Reverse pharmacophore mapping and molecular docking studies for discovery of GTPase HRas as promising drug target for bis-pyrimidine derivatives

• Published in: Chemistry Central Journal
• Main Author: Kumar S.; Singh J.; Narasimhan B.; Shah S.A.A.; Lim S.M.; Ramasamy K.; Mani V.
• Format: Article
• Language: English
• Published: BioMed Central Ltd. 2018
• Online Access: https://www.scopus.com/inward/record.uri?eid=2-s2.0-85055212382&doi=10.1186%2fs13065-018-0475-5&partnerID=40&md5=4d1d8f4b504e59917143d823d3a73fec

Background: Pyrimidine is an important pharmacophore in the field of medicinal chemistry and exhibit a broad spectrum of biological potentials. A study was carried out to identify the target protein of potent bis-pyrimidine derivatives using reverse docking program. PharmMapper, a robust online tool was used for identifying the target proteins based on reverse pharmacophore mapping. The murine macrophage (RAW 264.7) and human embryonic kidney (HEK-293) cancer cell line used for selectivity and safety study. Methods: An open web server PharmMapper was used to identify the possible target of the developed compounds through reverse pharmacophore mapping. The results were analyzed and validated through docking with Schrodinger v9.6 using 10 protein GTPase HRas selected as possible target.
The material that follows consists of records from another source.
/-- The M instructions on 64 bits. -/
def mulOp (f3 : Nat) (a b : DWord) : DWord :=
  match f3 with
  | 0 => a * b
  | 1 => dw (a.toInt * b.toInt / 2 ^ 64)
  | 2 => dw (a.toInt * (b.toNat : Int) / 2 ^ 64)
  | 3 => dn (a.toNat * b.toNat / 2 ^ 64)
  | 4 => dw (divS 64 a.toInt b.toInt)
  | 5 => dn (divU 64 a.toNat b.toNat)
  | 6 => dw (remS 64 a.toInt b.toInt)
  | _ => dn (remU a.toNat b.toNat)

/-- The base and bit-manipulation instructions of opcode OP on 64 bits. -/
def opR (f7 f3 : Nat) (a b : DWord) : Option DWord :=
  let sh := b.toNat % 64
  let one : DWord := 1#64 <<< sh
  match f7, f3 with
  | 0x00, 0 => some (a + b)
  | 0x00, 1 => some (a <<< sh)
  | 0x00, 2 => some (dn (ofBool (decide (a.toInt < b.toInt))))
  | 0x00, 3 => some (dn (ofBool (decide (a.toNat < b.toNat))))
  | 0x00, 4 => some (a ^^^ b)
  | 0x00, 5 => some (a >>> sh)
  | 0x00, 6 => some (a ||| b)
  | 0x00, 7 => some (a &&& b)
  | 0x20, 0 => some (a - b)
  | 0x20, 4 => some (~~~(a ^^^ b))
  | 0x20, 5 => some (a.sshiftRight sh)
  | 0x20, 6 => some (a ||| ~~~b)
  | 0x20, 7 => some (a &&& ~~~b)
  | 0x01, f3 => some (mulOp f3 a b)
  | 0x05, 4 => some (if a.toInt < b.toInt then a else b)
  | 0x05, 5 => some (if a.toNat < b.toNat then a else b)
  | 0x05, 6 => some (if a.toInt < b.toInt then b else a)
  | 0x05, 7 => some (if a.toNat < b.toNat then b else a)
  | 0x07, 5 => some (if b = 0 then 0 else a)
  | 0x07, 7 => some (if b = 0 then a else 0)
  | 0x10, 2 => some ((a <<< 1) + b)
  | 0x10, 4 => some ((a <<< 2) + b)
  | 0x10, 6 => some ((a <<< 3) + b)
  | 0x14, 1 => some (a ||| one)
  | 0x24, 1 => some (a &&& ~~~one)
  | 0x24, 5 => some ((a >>> sh) &&& 1)
  | 0x30, 1 => some (a.rotateLeft sh)
  | 0x30, 5 => some (a.rotateRight sh)
  | 0x34, 1 => some (a ^^^ one)
  | _, _ => none

/-- 32-bit results are sign-extended. -/
def sw32 (v : BitVec 32) : DWord := v.signExtend 64

/-- The instructions of opcode OP-32. -/
def opR32 (f7 f3 rs2 : Nat) (a b : DWord) : Option DWord :=
  let x : BitVec 32 := a.setWidth 32
  let y : BitVec 32 := b.setWidth 32
  let sh := y.toNat % 32
  let zx : DWord := x.setWidth 64
  match f7, f3 with
  | 0x00, 0 => some (sw32 (x + y))
  | 0x00, 1 => some (sw32 (x <<< sh))
  | 0x00, 5 => some (sw32 (x >>> sh))
  | 0x20, 0 => some (sw32 (x - y))
  | 0x20, 5 => some (sw32 (x.sshiftRight sh))
  | 0x01, 0 => some (sw32 (x * y))
  | 0x01, 4 => some (sw32 (BitVec.ofInt 32 (divS 32 x.toInt y.toInt)))
  | 0x01, 5 => some (sw32 (BitVec.ofNat 32 (divU 32 x.toNat y.toNat)))
  | 0x01, 6 => some (sw32 (BitVec.ofInt 32 (remS 32 x.toInt y.toInt)))
  | 0x01, 7 => some (sw32 (BitVec.ofNat 32 (remU x.toNat y.toNat)))
  | 0x04, 0 => some (zx + b)
  | 0x04, 4 => if rs2 = 0 then some (dn (a.toNat % 65536)) else none
  | 0x10, 2 => some ((zx <<< 1) + b)
  | 0x10, 4 => some ((zx <<< 2) + b)
  | 0x10, 6 => some ((zx <<< 3) + b)
  | 0x30, 1 => some (sw32 (x.rotateLeft sh))
  | 0x30, 5 => some (sw32 (x.rotateRight sh))
  | _, _ => none

/-- The shifts and bit operations with an immediate, by bits 31..26 and funct3. -/
def opSh (f6 f3 imm12 : Nat) (a : DWord) : Option DWord :=
  let sh := imm12 % 64
  let one : DWord := 1#64 <<< sh
  match f6, f3 with
  | 0x00, 1 => some (a <<< sh)
  | 0x0A, 1 => some (a ||| one)
  | 0x12, 1 => some (a &&& ~~~one)
  | 0x1A, 1 => some (a ^^^ one)
  | 0x18, 1 =>
    (match sh with
     | 0 => some (dn (clzN 64 a.toNat))
     | 1 => some (dn (ctzN 64 a.toNat))
     | 2 => some (dn (cpopN 64 a.toNat))
     | 4 => some (sext64 8 a.toNat)
     | 5 => some (sext64 16 a.toNat)
     | _ => none)
  | 0x00, 5 => some (a >>> sh)
  | 0x10, 5 => some (a.sshiftRight sh)
  | 0x12, 5 => some ((a >>> sh) &&& 1)
  | 0x18, 5 => some (a.rotateRight sh)
  | 0x0A, 5 => if imm12 = 0x287 then some (mapBytes (fun b => if b = 0 then 0 else 255) a.toNat) else none
  | 0x1A, 5 => if imm12 = 0x6B8 then some (dn (beNat (toLe 8 a.toNat))) else none
  | _, _ => none

/-- Opcode OP-IMM. -/
def opI (insn : Nat) (a : DWord) : Option DWord :=
  let b := immI insn
  match iF3 insn with
  | 0 => some (a + b)
  | 2 => some (dn (ofBool (decide (a.toInt < b.toInt))))
  | 3 => some (dn (ofBool (decide (a.toNat < b.toNat))))
  | 4 => some (a ^^^ b)
  | 6 => some (a ||| b)
  | 7 => some (a &&& b)
  | f3 => opSh (nbits insn 31 26) f3 (nbits insn 31 20) a

/-- Opcode OP-IMM-32. -/
def opI32 (insn : Nat) (a : DWord) : Option DWord :=
  let x : BitVec 32 := a.setWidth 32
  let sh := iRs2 insn
  match iF3 insn with
  | 0 => some (sw32 (x + (immI insn).setWidth 32))
  | 1 =>
    if iF7 insn = 0 then some (sw32 (x <<< sh))
    else if nbits insn 31 26 = 2 then some ((x.setWidth 64 : DWord) <<< (nbits insn 25 20))
    else if iF7 insn = 0x30 then
      (match sh with
       | 0 => some (dn (clzN 32 x.toNat))
       | 1 => some (dn (ctzN 32 x.toNat))
       | 2 => some (dn (cpopN 32 x.toNat))
       | _ => none)
    else none
  | 5 =>
    if iF7 insn = 0 then some (sw32 (x >>> sh))
    else if iF7 insn = 0x20 then some (sw32 (x.sshiftRight sh))
    else if iF7 insn = 0x30 then some (sw32 (x.rotateRight sh))
    else none
  | _ => none

/-- The condition of a branch. -/
def branchTaken (f3 : Nat) (a b : DWord) : Option Bool :=
  match f3 with
  | 0 => some (a == b)
  | 1 => some (a != b)
  | 4 => some (decide (a.toInt < b.toInt))
  | 5 => some (decide (b.toInt ≤ a.toInt))
  | 6 => some (decide (a.toNat < b.toNat))
  | 7 => some (decide (b.toNat ≤ a.toNat))
  | _ => none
The docking studies with Schrödinger validated the binding behavior of bis-pyrimidine compounds within GTP binding pocket. MTT and sulforhodamine assay were used as antiproliferative activity. Results and discussion: The protein was found one of the top scored targets of the compound 18, hence, the GTPase HRas protein was found crucial to be targeted for competing cancer. Toxicity study demonstrated the significant selectivity of most active compounds, 12, 16 and 18 showed negligible cell toxicity at their IC50 concentration. Conclusion: From the results, we may conclude that GTPase HRas as a possible target of studied bis-pyrimidine derivatives where the retrieved information may be quite useful for rational drug designing. © 2018 The Author(s).